Steven Pinker, the famous linguist who isn’t Noam Chomsky, doesn’t think using “literally” figuratively is all that bad. “The figurative use doesn’t mean the language is deteriorating,” he says in a 2014 interview, comparing it to the hyperbolic use of “terrific” or “wonderful”.
Photo by jmm
“But ‘literally’ is a special case!” you might be ready to comment. “It has a concrete meaning defining truth value,” you might add. So did plenty of other words. The word “fantastic”, for example, first meant something false or imagined. Over a couple of centuries, it gained the metaphorical meaning we usually think of today: “Very good.” But while someone might whine that it’s overused, no one still complains that “fantastic” should only mean “fictitious”.
Pinker says this is just how language works:
It’s understandable why people do it. We are always in search of superlatives, of ways of impressing upon our hearer that something that happened is noteworthy or even extraordinary. And the words we use to signal that eventually lose their meaning.
Of course, it’s much easier to live with a word such as “fantastic” when everyone already agrees on the new meaning. While it transitions, “literally” loses some of its usefulness, which is a pain in the arse.
But there are plenty of other terms — there really, actually, factually, in fact, truly, truthfully are — to convey the same meaning. And human communication involves tools such as context and tone that help us detect irony, informality and generalisation. Of course, all those tools can be flipped too — a deadpan delivery is irony dressed up as sincerity. But that’s what we get for ever crawling out of the sea and trying to relate to each other.
Comments
2 responses to “Go Ahead And Use ‘Literally’ Figuratively”
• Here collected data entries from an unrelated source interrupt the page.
-- ==== Sys2Proof/Machine/Translation.lean ====
section
/-! DEFINITION. The translation unit's page walks and invalidations (R333 to R339). -/
namespace Sys2Proof.Machine
open Sys2Proof

/-! ### Walks (R336, R338) -/

/-- Starts the oldest queued walk where fewer than 8 run. -/
def nextWalk (s : State) (pkg : Nat) : State :=
  let ws := (getPkg s pkg).walks
  if 8 ≤ (ws.filter (fun w => w.running)).length then s
  else match ws.find? (fun w => !w.running && !w.failed) with
    | none => s
    | some w =>
      let (d, s) := takeDelay s
      let s := modPkg s pkg (fun p => { p with walks := p.walks.map (fun x => if x.id = w.id then { x with running := true } else x) })
      schedule s (s.now + 1 + d) .pageWalkComplete [pkg, w.id]
/-- `pageWalkComplete` [pkg, walk]: a walk reads its entries and ends; its leaf is cached for the die, or it has failed for
every requester (R336, R338). The die caches the 1,024 latest translations. -/
def execPageWalkComplete (s : State) : Host.Outcome State Fault Refusal :=
  let pkg := arg s 0 % 4
  match (getPkg s pkg).walks.find? (fun w => w.id == arg s 1 && w.running) with
  | none => .next s
  | some w =>
    let res := match ptRoot s pkg w.part with
      | some root => walkFrom s w.va 4 3 root
      | none => .bad
    let s := match ptRoot s pkg w.part with
      | some root => walkNotes s pkg w.va root
      | none => s
    let fail (s : State) : State := modPkg s pkg (fun p => { p with
      walks := (p.walks.map (fun x => if x.id = w.id then { x with running := false, failed := true } else x)).filter
        (fun x => !x.failed || x.served != []) })
    let s := match res with
      | .leaf base size perms =>
        let e : Tlb := { core := 2048, part := w.part, vbase := w.va / size * size, pbase := base, len := size, perms := perms }
        modPkg s pkg (fun p => { p with
          walks := p.walks.filter (fun x => x.id != w.id),
          tlb := p.tlb.filter (fun x => x.core != 2048) ++ e :: (p.tlb.filter (fun x => x.core == 2048)).take 1023 })
      | _ => fail s
    .next (nextWalk s pkg)

/-! ### Invalidations (R339) -/

/-- Drops the cached translations and the walks in scope; the invalidation ends some cycles later. -/
def invalidate (s : State) (pkg : Nat) (hit : Nat → Nat → Nat → Bool) : State :=
  let s := modPkg s pkg (fun p => { p with
    invals := p.invals + 1, tlb := p.tlb.filter (fun e => !hit e.part e.vbase e.len),
    walks := p.walks.filter (fun w => !hit w.part w.va 4096) })
  let (d, s) := takeDelay s
  nextWalk (schedule s (s.now + 1 + d) .invalidationComplete [pkg]) pkg
/-- XINVPART of a package. -/
def xinvPart (s : State) (pkg : Nat) : Nat := bits (getReg s (dieWin pkg uTrans 0x900)) 6 40 * 64
/-- `invalidatePage` [pkg, va]: the cached page that holds VA (R339). -/
def execInvalidatePage (s : State) : Host.Outcome State Fault Refusal :=
  let pkg := arg s 0 % 4
  let part := xinvPart s pkg
  let va := arg s 1 / 4096 * 4096
  .next (invalidate s pkg (fun q b n => q == part && decide (b ≤ va) && decide (va < b + n)))
/-- `invalidatePartition` [pkg]. -/
def execInvalidatePartition (s : State) : Host.Outcome State Fault Refusal :=
  let pkg := arg s 0 % 4
  let part := xinvPart s pkg
  .next (invalidate s pkg (fun q _ _ => q == part))
/-- `invalidateAll` [pkg]. -/
def execInvalidateAll (s : State) : Host.Outcome State Fault Refusal := .next (invalidate s (arg s 0 % 4) (fun _ _ _ => true))
/-- `invalidationComplete` [pkg]: BUSY returns to 0 once every invalidation has ended. -/
def execInvalidationComplete (s : State) : Host.Outcome State Fault Refusal :=
  .next (modPkg s (arg s 0 % 4) (fun p => { p with invals := p.invals - 1 }))
/-- A write of XINV (Table 15-6). -/
def writeXinv (s : State) (pkg : Nat) (v : W64) : State :=
  let s := setReg s (dieWin pkg uTrans 0x908) v
  match bits v 0 2 with
  | 0 => soon s .invalidatePage [pkg, bits v 12 40 * 4096]
  | 1 => soon s .invalidatePartition [pkg]
  | 2 => soon s .invalidateAll [pkg]
  | _ => s

/-! ### Range entries (R334) -/

/-- The bits of a range entry's dwords that a write changes (Table 15-3). -/
def rangeMask (i : Nat) : W64 :=
  if i = 0 then 0xFFFFFFFFFF000 else if i = 1 then 0x3FFFFFFFF000 else if i = 2 then 0xFFFFFFFFFF else 0x3FFFFFFFFFFE
/-- What a valid range entry covers: its partition, its base and its length. -/
def rangeOf (s : State) (pkg r : Nat) : Option (Nat × Nat × Nat) :=
  let reg (i : Nat) := getReg s (dieWin pkg uTrans (32 * r + 8 * i))
  if bitOf (reg 3) 5 then some (bits (reg 3) 6 40 * 64, bits (reg 0) 12 40 * 4096, 4096 * (bits (reg 2) 0 40 + 1)) else none
/-- A write of a range entry's dword: the cached translations it overlaps, as it was and as it is, are invalidated. -/
def writeRange (s : State) (pkg i : Nat) (v : W64) : State :=
  let r := i / 4 % 64
  let old := rangeOf s pkg r
  let s := setReg s (dieWin pkg uTrans (8 * (i % 256))) (v &&& rangeMask (i % 4))
  let new := rangeOf s pkg r
  let meets (e : Option (Nat × Nat × Nat)) (q b n : Nat) : Bool := match e with
    | some (part, base, len) => q == part && decide (b < base + len) && decide (base < b + n)
    | none => false
  invalidate s pkg (fun q b n => meets old q b n || meets new q b n)
/-- `rangeWrite` [pkg, dword, value]. -/
def execRangeWrite (s : State) : Host.Outcome State Fault Refusal := .next (writeRange s (arg s 0 % 4) (arg s 1) (argW s 2))
/-- XSTAT (Table 15-6). -/
def xstat (s : State) (pkg : Nat) : W64 :=
  let p := getPkg s pkg
  BitVec.ofNat 64 ((p.walks.filter (fun w => !w.running && !w.failed)).length * 2 ^ 32 +
    (p.walks.filter (fun w => w.running)).length * 256 + b2n (p.invals != 0))

end Sys2Proof.Machine
end

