/-- A vector instruction completes with a value and flags, both read from `lat` cycles later; the flags already set stay
(R138). `s'` is the state with the core's generator moved on by the instruction's draws (R133). -/
def GivesDrawn (i : Instr) (s s' : State) (w : BitVec 3) (d : BitVec 5) (lat : Nat) (v : W256) (fl : Nat) : Prop :=
  ∃ t, exec i s = .next t ∧ Onward s' t w ∧ MineOnly s' t ∧
    ∀ n, bare (slotAt t n) = bare { (if n < s.now + lat then slotAt s n else
      { putV (slotAt s n) d.toNat v with flags := (slotAt s n).flags ||| BitVec.ofNat 64 fl }) with
        flagDue := max (me s).flagDue (s.now + lat) }
/-- `GivesDrawn` for an instruction that draws nothing. -/
def GivesFlags (i : Instr) (s : State) (w : BitVec 3) (d : BitVec 5) (lat : Nat) (v : W256) (fl : Nat) : Prop :=
  GivesDrawn i s s w d lat v fl

/-- `GivesLanes` with the flags of the active lanes. -/
def GivesLanesF (i : Instr) (s : State) (w : BitVec 3) (d : BitVec 5) (k : BitVec 3) (lat wd n : Nat) (f : Nat → Nat × Nat) :
    Prop :=
  ∃ v, GivesFlags i s w d lat v (flagsOf s k n f) ∧
    ∀ j < n, lane v wd j = if (kr s k).getLsbD j then (f j).1 else lane (vr s d) wd j

/-- Whether an invalid operation in an active lane is to trap: FIE is set and some active lane raises NV (R137). -/
def invalidTraps (s : State) (k : BitVec 3) (n : Nat) (f : Nat → Nat × Nat) : Prop :=
  fieOf (me s) = true ∧ ∃ j < n, (kr s k).getLsbD j = true ∧ (f j).2 % 2 = 1
/-- TRAPVAL of FP_INVALID: a bit for each active lane that was invalid (R137). -/
def invalidSet (s : State) (k : BitVec 3) (n : Nat) (f : Nat → Nat × Nat) : Nat :=
  (List.range n).foldl (fun a j => if (kr s k).getLsbD j ∧ (f j).2 % 2 = 1 then a + 2 ^ j else a) 0

/-- A vector instruction that may raise flags: it traps FP_INVALID where an invalid operation is to trap, and completes with
its lanes and flags where none is (R84, R137). -/
def LanesOrTrap (i : Instr) (s : State) (w : BitVec 3) (d : BitVec 5) (k : BitVec 3) (lat wd n : Nat) (f : Nat → Nat × Nat) :
    Prop :=
  (¬ invalidTraps s k n f → flagsQuiet s lat → GivesLanesF i s w d k lat wd n f) ∧
  (canTrap s → invalidTraps s k n f → Traps i s 0x0E 0 (BitVec.ofNat 64 (invalidSet s k n f)) (me s).pc)

/-- The state after an instruction has drawn words for `n` elements, and the words, where it draws (R133). -/
def drawn (s : State) (draws : Bool) (n : Nat) : List Nat × State := if draws then drawWords s s.curCore n else ([], s)
/-- Whether a conversion of the issuing slot draws: MODE is 4 and it narrows a float (R132). -/
def convDraws (s : State) (src dst : Nat) : Bool :=
  (me s).rndmode.toNat % 8 == 4 &&
  match fpFmt src, fpFmt dst with
  | some a, some b => decide (b.mb < a.mb ∨ b.eb < a.eb)
  | _, _ => false
/-- The rounding of element `j` of a conversion: by its draw, or by the mode with stochastic rounding read as RNE. -/
def convRnd (s : State) (draws : Bool) (ws : List Nat) (j : Nat) : Rnd :=
  if draws then rndDraw (me s).rndmode (ws.getD j 0) else rndPlain (me s).rndmode

/-! ### Engines -/

/-- A record of `n` bytes that an instruction reads from its core's local memory at issue: aligned, inside the memory that
records may stand in, allowed at the slot's level, with its granule in place and no error in it (R165, R288, R359). -/
def RecordOk (s : State) (p : W64) (n : Nat) : Prop :=
  p.toNat % n = 0 ∧ p.toNat + n ≤ 0x3FE80 ∧ (lvlOf (me s) = true ∨ sysOnlyRange s s.curCore p.toNat n = false) ∧
  LocalOk s p n 1 true false ∧ CleanLocal s p n
/-- The dwords of such a record. -/
def recordAt (s : State) (p : W64) (n : Nat) : List W64 := rd64s s (localPa s.curCore p.toNat) n
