/-- R254, R257 to R260, R263 and R267: `qrsv` and `qmark` ask the home, stall until it has answered, and then complete;
`qpush` and `qrel` send their commit and their release and end the holding, and `qmark.h` adds its marks to the reservation;
the CORRIDOR traps with the reason that Table 11-7 gives: an endpoint that is not bound for the operation, a broken corridor,
a holding too many or too few, a length above the slot's, a mark word not allowed, no linked input. It rests on the model's
reading in log entry 30. R256, R257, R259 to R262, R265 and R266: `qpop` takes the first slot that holds data, answers its
marks, tag and address and holds it, a SWITCH slot stopping its endpoint, and, alone on its join group, bringing its column
to the switch; a DRAUGHT slot is passed over, and begins the drain where its partition is draining; a header that cannot be
corrected faults the column; with nothing to take, behind an earlier pop, at a switch point or in a corridor that a fault has
stopped it stalls among the endpoint's pops. `qrel` sends the release. `qflush` reads its list in local memory and ends the
holdings on its corridor of the tasks it names; misaligned or at task level it traps. It rests on the model's reading in log
entries 20 and 58. -/
def Obligations.CorridorInstructions : Prop :=
  (∀ (s : State) (w : BitVec 3) (a b d : BitVec 5) (l : BitVec 1) (m n : BitVec 3) (k : Nat)
      (c : Corr) (e : Endpoint),
    let N := n.toNat
    let t0 := me s
    let x := xr s a
    let corrTraps (i : Instr) (eop reason : Nat) : Prop := Traps i s 0x0D 0 (BitVec.ofNat 64 (N + eop * 256 + reason * 65536)) t0.pc
    let flight (kind : AccKind) : Flight := { newFlight s kind c.home 0 0 8 0 with corr := k, waitc := N }
    let marksOk := bits x 16 48 = 0 ∧ bits x 2 6 = 0 ∧ bits x 0 2 ≠ 0 ∧ (bits x 8 8 = 0 ∨ bitOf x 0 = true)
    let unbound (cons : Bool) : Prop := ∀ y, vget none (myCore s).ep N = some y → y.cons ≠ cons ∨ corr? s y.corr = none
    (canTrap s → unbound false → corrTraps (.qrsv w d n) 0 1 ∧ corrTraps (.qpush w a b l m n) 1 1 ∧
      corrTraps (.qmark w a n) 5 1 ∧ corrTraps (.qmarkH w a n) 5 1) ∧
    (canTrap s → unbound true → corrTraps (.qpop w d n) 2 1 ∧ corrTraps (.qrel w n) 3 1) ∧
    (vget none (myCore s).ep N = some e → e.corr = k → e.cons = false → corr? s k = some c →
      (canTrap s → corrBroken s c = true → corrTraps (.qrsv w d n) 0 8 ∧ corrTraps (.qpush w a b l m n) 1 8 ∧
        corrTraps (.qmark w a n) 5 8 ∧ corrTraps (.qmarkH w a n) 5 8) ∧
      (corrBroken s c = false →
        (t0.request = none → t0.holdR.find N = none → Asks (.qrsv w d n) s (flight .qrsv)) ∧
        (t0.request.isSome = true → t0.replied = none → Stalls (.qrsv w d n) s ∧ Stalls (.qmark w a n) s) ∧
        (∀ q, t0.request.isSome = true → t0.replied = some q →
          Answered (.qrsv w d n) s w 2 (fun u => putX u d.toNat
            (c.cwbase + BitVec.ofNat 64 (0x80000 * c.home + c.base + c.size * (q.toNat % 2 ^ 32 % c.slots)))) ∧
          Answered (.qmark w a n) s w 0 id) ∧
        (t0.request = none → t0.holdR.find N = none → marksOk → Asks (.qmark w a n) s { flight .qmark with b := x }) ∧
        (canTrap s → t0.request = none → t0.holdR.find N = none → ¬ marksOk → corrTraps (.qmark w a n) 5 5) ∧
        (canTrap s → t0.holdR.find N = none → corrTraps (.qpush w a b l m n) 1 3 ∧ corrTraps (.qmarkH w a n) 5 3) ∧
        (∀ q, t0.holdR.find N = some q →
          let linked (y : Endpoint) (q2 : Nat) : Prop := vget none (myCore s).ep m.toNat = some y ∧ y.cons = true ∧
            t0.holdP.find m.toNat = some q2
          (canTrap s → t0.request = none → corrTraps (.qrsv w d n) 0 2 ∧ corrTraps (.qmark w a n) 5 2) ∧
          (l = 0 → bits x 0 32 ≤ c.size - 32 → Issues (.qpush w a b l m n) s w
            { flight .qpush with seqNo := q, b := x, c := xr s b } (fun u => { u with holdR := u.holdR.del N })) ∧
          (∀ y q2, l = 1 → linked y q2 → bits x 0 32 ≤ c.size - 32 → Issues (.qpush w a b l m n) s w
            { flight .qpush with seqNo := q, b := x, c := xr s b, link := some (y.corr, q2) }
            (fun u => { u with holdR := u.holdR.del N, holdP := u.holdP.del m.toNat })) ∧
          (canTrap s → l = 1 → (∀ y q2, ¬ linked y q2) → corrTraps (.qpush w a b l m n) 1 6) ∧
          (canTrap s → l = 0 ∨ (∃ y q2, linked y q2) → c.size - 32 < bits x 0 32 → corrTraps (.qpush w a b l m n) 1 4) ∧
          (canTrap s → ¬ marksOk → corrTraps (.qmarkH w a n) 5 5) ∧
          (marksOk → ∃ t, exec (.qmarkH w a n) s = .next t ∧ Onward s t w ∧ MineOnly s { t with corrs := s.corrs } ∧
            t.corrs.find k = some (c.put q { c.slot q with
              marks := (c.slot q).marks ||| BitVec.ofNat 8 (bits x 0 8), mtag := (c.slot q).mtag ||| BitVec.ofNat 8 (bits x 8 8) }) ∧
            (∀ k', k' ≠ k → t.corrs.find k' = s.corrs.find k') ∧ ∀ j, bare (slotAt t j) = bare (slotAt s j)))))) ∧
  (∀ (s : State) (w : BitVec 3) (a d : BitVec 5) (n : BitVec 3) (k : Nat) (c : Corr) (e : Endpoint),
    let N := n.toNat
    let t0 := me s
    let corrTraps (i : Instr) (eop reason : Nat) : Prop := Traps i s 0x0D 0 (BitVec.ofNat 64 (N + eop * 256 + reason * 65536)) t0.pc
    let col := colOfCore s.curCore
    vget none (myCore s).ep N = some e → e.corr = k → corr? s k = some c →
    (e.cons = true → canTrap s → corrBroken s c = true → corrTraps (.qpop w d n) 2 8 ∧ corrTraps (.qrel w n) 3 8) ∧
    (e.cons = true → corrBroken s c = false →
     (canTrap s → t0.holdP.find N = none → corrTraps (.qrel w n) 3 3) ∧
     (∀ q, t0.holdP.find N = some q → (canTrap s → corrTraps (.qpop w d n) 2 2) ∧
       Issues (.qrel w n) s w { newFlight s .qrel c.home 0 0 8 0 with corr := k, seqNo := q, waitc := N }
         (fun u => { u with holdP := u.holdP.del N })) ∧
     (t0.holdP.find N = none →
      let behind := ∃ h l, e.pops = h :: l ∧ h.2 ≠ s.curSlot
      let queued := ∃ p ∈ e.pops, p.2 = s.curSlot
      let waits (t : State) : Prop := t.issued = s.issued ∧ me t = { t0 with stall := some s.ver } ∧ t.mem = s.mem ∧
        ∃ e', vget none (myCore t).ep N = some e' ∧ e'.switched = e.switched ∧ ∃ p ∈ e'.pops, p.2 = s.curSlot
      (c.stopped ≠ [] ∨ e.switched.isSome = true ∨ behind ∨ c.firstPop c.slots c.pp = none →
        ∃ t, exec (.qpop w d n) s = .next t ∧ waits t ∧ t.corrs = s.corrs ∧
          ∀ tag, c.stopped = [] → e.switched = some tag → ¬ queued → atSwitch s s.curCore c = true → Listed t .modelSwitch [col, tag]) ∧
      (∀ q, c.stopped = [] → e.switched = none → ¬ behind → c.firstPop c.slots c.pp = some q →
        (wordErr s (c.hdr q) = .ecc → ∃ t, exec (.qpop w d n) s = .next t ∧ waits t ∧ t.corrs = s.corrs ∧ Listed t .columnFault [col]) ∧
        (wordErr s (c.hdr q) ≠ .ecc →
          let h := dwordAt s (c.hdr q)
          let tag := bits h 16 8
          let joined := bitOf h 0 = true → c.joinG ≠ 0 → ∀ g, joinTag s s.curCore c.joinG = some g → g = tag
          (bitOf h 2 = true → ∃ t c', exec (.qpop w d n) s = .next t ∧ t.issued = s.issued ∧ t.corrs.find k = some c' ∧
            ((c'.slot q).st = .rel ∨ (c'.slot q).st = .free) ∧ t.mem = s.mem ∧ (me t).holdP = t0.holdP ∧ (me t).stall = some s.ver ∧
            (draining s (partOf s c.rcb) = true → (getCol t (colOfCore s.curCore)).drain.isSome = true)) ∧
          (canTrap s → bitOf h 2 = false → ¬ joined → corrTraps (.qpop w d n) 2 7) ∧
          (bitOf h 2 = false → joined → ∃ t c' e', exec (.qpop w d n) s = .next t ∧ Onward s t w ∧
            t.corrs.find k = some c' ∧ (c'.slot q).st = .pop ∧ vget none (myCore t).ep N = some e' ∧
            e'.switched = (if bitOf h 0 then some tag else none) ∧ (∀ p ∈ e'.pops, p.2 ≠ s.curSlot) ∧ t.mem = s.mem ∧
            (bitOf h 0 = true → c.joinG = 0 → Listed t .modelSwitch [col, tag]) ∧
            ∀ j, bare (slotAt t j) = bare { (if j < s.now + 2 then slotAt s j else putX (slotAt s j) d.toNat
              (BitVec.ofNat 64 (bits h 0 8 * 2 ^ 56 + tag * 2 ^ 48 + c.base + c.size * (q % 2 ^ 32 % c.slots)))) with
                holdP := t0.holdP.ins N q }))))) ∧
    (let v := xr s a
     let L := bits v 32 32
     let word (i : Nat) : W64 := rd64 s (localPa s.curCore (L + 8 * i))
     let cnt := bits (word 0) 0 6
     let named (core slot : Nat) : Prop := ∃ i < cnt, word (i + 1) =
       BitVec.ofNat 64 ((getSlot s core slot).incarn.toNat * 2 ^ 13 + core * 4 + slot)
     let held (t : State) (core slot m q : Nat) : Prop := ((getSlot t core slot).holdR.find m = some q ∨
       (getSlot t core slot).holdP.find m = some q) ∧ ∃ y, vget none (getCore s core).ep m = some y ∧ y.corr = k
     (canTrap s → NoShort s → L % 8 ≠ 0 → Traps (.qflush w a n) s 0x03 0 (BitVec.ofNat 64 L) t0.pc) ∧
     (canTrap s → L % 8 = 0 → lvlOf t0 = false → Traps (.qflush w a n) s 0x05 0 (n.setWidth 64) t0.pc) ∧
     (canTrap s → L % 8 = 0 → lvlOf t0 = true → 0x3FE80 < L + 8 → Traps (.qflush w a n) s 0x05 0 (BitVec.ofNat 64 L) t0.pc) ∧
     (L % 8 = 0 → lvlOf t0 = true → L + 8 + 8 * cnt ≤ 0x3FE80 → s.curCore < 2048 → ownPending s s.curCore s.curSlot = false →
       (∀ g < 64, touch s s.curCore (partOf s t0.part) g = .ok) → (myCore s).chim = [] →
       (∀ i ≤ cnt, s.localBad.find (localPa s.curCore (L + 8 * i) / 8) = none) →
       (canTrap s → cnt = 0 ∨ bits (word 0) 6 58 ≠ 0 ∨ (∃ i < cnt, bits (word (i + 1)) 21 43 ≠ 0) →
         Traps (.qflush w a n) s 0x05 0 (BitVec.ofNat 64 L) t0.pc) ∧
       (0 < cnt → bits (word 0) 6 58 = 0 → (∀ i < cnt, bits (word (i + 1)) 21 43 = 0) → corrBroken s c = false →
         ∃ t c', exec (.qflush w a n) s = .next t ∧ Onward s t w ∧ t.corrs.find k = some c' ∧
           (∀ core slot m q, core < 2048 → slot < 4 → named core slot → (getSlot s core slot).st ≠ .free →
             ¬ held t core slot m q ∧ ((getSlot s core slot).holdR = [(m, q)] → (getSlot s core slot).holdP = [] →
               held s core slot m q → (c'.slot q).st ≠ .rsv)) ∧
           (∀ core slot, (core, slot) ≠ (s.curCore, s.curSlot) → slot < 4 → ¬ named core slot → getSlot t core slot = getSlot s core slot) ∧
           ∀ j, bare { slotAt t j with holdR := [], holdP := [] } = bare { slotAt s j with holdR := [], holdP := [] }))))
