theorem traps_of {i : Instr} {s : State} {cause unit : Nat} {value pc : W64} (h : canTrap s)
    (he : exec i s = .next (takeTrap s s.curCore s.curSlot cause unit value pc)) : Traps i s cause unit value pc :=
  ⟨_, he, trapEntry_takeTrap h cause unit value pc⟩

/-! ### The double trap (R23, R26) -/

theorem me_doubleTrap (s : State) (cause unit : Nat) :
    me (doubleTrap s s.curCore s.curSlot cause unit) = freed s.now (me s) :=
  (me_of_turn (turn_doubleTrap s s.curCore s.curSlot cause unit)).trans (me_modMe { s with issued := true } _)

theorem issued_doubleTrap (s : State) (cause unit : Nat) : (doubleTrap s s.curCore s.curSlot cause unit).issued = true :=
  issued_of_turn (turn_doubleTrap s s.curCore s.curSlot cause unit)

/-- A trap of a task slot that is in one already is a double trap. -/
theorem takeTrap_of_inTrap {s : State} (htask : s.curSlot < 4) (h : inTrap (me s) = true) (cause unit : Nat) (value pc : W64) :
    takeTrap s s.curCore s.curSlot cause unit value pc = doubleTrap s s.curCore s.curSlot cause unit := by
  rw [takeTrap, if_neg (by omega)]
  exact if_pos h

/-- An instruction that traps while INTRAP is 1 frees its slot; the registers and the first trap's stand. -/
theorem frees_of_inTrap {i : Instr} {s : State} {cause unit : Nat} {value pc : W64} (htask : s.curSlot < 4)
    (h : inTrap (me s) = true) (he : exec i s = .next (takeTrap s s.curCore s.curSlot cause unit value pc)) :
    ∃ t, exec i s = .next t ∧ t.issued = true ∧
      (me t).st = .free ∧ (me t).incarn = (me s).incarn ∧ (me t).x = (me s).x ∧ (me t).v = (me s).v ∧ (me t).k = (me s).k ∧
      (me t).trapcause = (me s).trapcause ∧ (me t).trappc = (me s).trappc ∧ (me t).trapval = (me s).trapval ∧
      (me t).origin = none := by
  rw [takeTrap_of_inTrap htask h] at he
  refine ⟨_, he, issued_doubleTrap s cause unit, ?_⟩
  rw [me_doubleTrap]
  exact ⟨rfl, rfl, rfl, rfl, rfl, rfl, rfl, rfl, rfl⟩

/-! ### Instructions that trap (R71, R79, R83) -/

theorem exec_csrOp (s : State) (w : BitVec 3) (d a : BitVec 5) (r : BitVec 11) (op : CsrOp) :
    exec (op.instr w d a r) s = csrWrite s w d r.toNat (op.new (csrValue s r.toNat) (xr s a)) := by
  cases op <;> rfl

theorem traps_jalr {s : State} {w : BitVec 3} {d a : BitVec 5} {i : BitVec 13} (h : canTrap s)
    (halign : (xr s a + i.signExtend 64).toNat % 4 ≠ 0) :
    Traps (.jalr w d a i) s 0x03 0 (xr s a + i.signExtend 64) (me s).pc := by
  refine traps_of h ?_
  rw [exec_jalr, if_pos halign]
  rfl

theorem traps_csrOp {s : State} {w : BitVec 3} {d a : BitVec 5} {r : BitVec 11} {op : CsrOp} (h : canTrap s)
    (hdenied : ¬ csrAllowed s r.toNat (op.new (csrValue s r.toNat) (xr s a))) :
    Traps (op.instr w d a r) s 0x05 0 (r.setWidth 64) (me s).pc := by
  rw [csrAllowed, not_or] at hdenied
  refine traps_of h ?_
  rw [exec_csrOp, csrWrite, if_pos ⟨by simpa using hdenied.1, hdenied.2⟩, BitVec.ofNat_toNat]
  rfl

/-- `tret` at system level returns from the trap, and a slot that took a DRAUGHT trap then freezes; at task level it traps. -/
theorem exec_tret (s : State) (w : BitVec 3) : exec (.tret w) s =
    if (me s).status.getLsbD 0 then .next (freezeAfterDraught (holdWait (trapReturn s) w)) else .next (trapHere s 0x05 0 0) := by
  rw [show exec (.tret w) s = execTret w s from rfl, execTret, lvlOf, bitOf]
  cases (me s).status.getLsbD 0 <;> rfl

theorem traps_tret {s : State} {w : BitVec 3} (h : canTrap s) (hlvl : (me s).status.getLsbD 0 = false) :
    Traps (.tret w) s 0x05 0 0 (me s).pc := by
  refine traps_of h ?_
  rw [exec_tret, hlvl]
  rfl

/-! ### The agenda -/

theorem mem_insertDue (due : Nat) (ev : Instr × List Nat) (l : List (Nat × Instr × List Nat)) :
    (due, ev) ∈ insertDue due ev l := by
  induction l with
  | nil => exact List.mem_singleton_self _
  | cons p l ih =>
    rw [insertDue]
    split
    · exact List.mem_cons_self
    · exact List.mem_cons_of_mem _ ih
The example of “fantastic” is not the same. Words evolve and gain additional meanings, sure – but those different meanings are generally something different – as is the case with fantastic.
With “Literally”, it’s the polar opposite rather than some other random meaning.
When a word develops a new accepted definition that is the exact opposite of the existing meaning, it makes the original word next to useless.
If “fantastic” (with current definition of very good) developed a new meaning along the lines of absolutely terrible – THAT would be similar to the misuse of literally.
I know I’m on the wrong side of a losing battle here, but I will end up being that grumpy old man yelling at kids to get off my lawn or I will literally start scattering tacks on my lawn every day (Hey – I warned them..)
In its new guise it can be left out of the sentence with no effect on the meaning.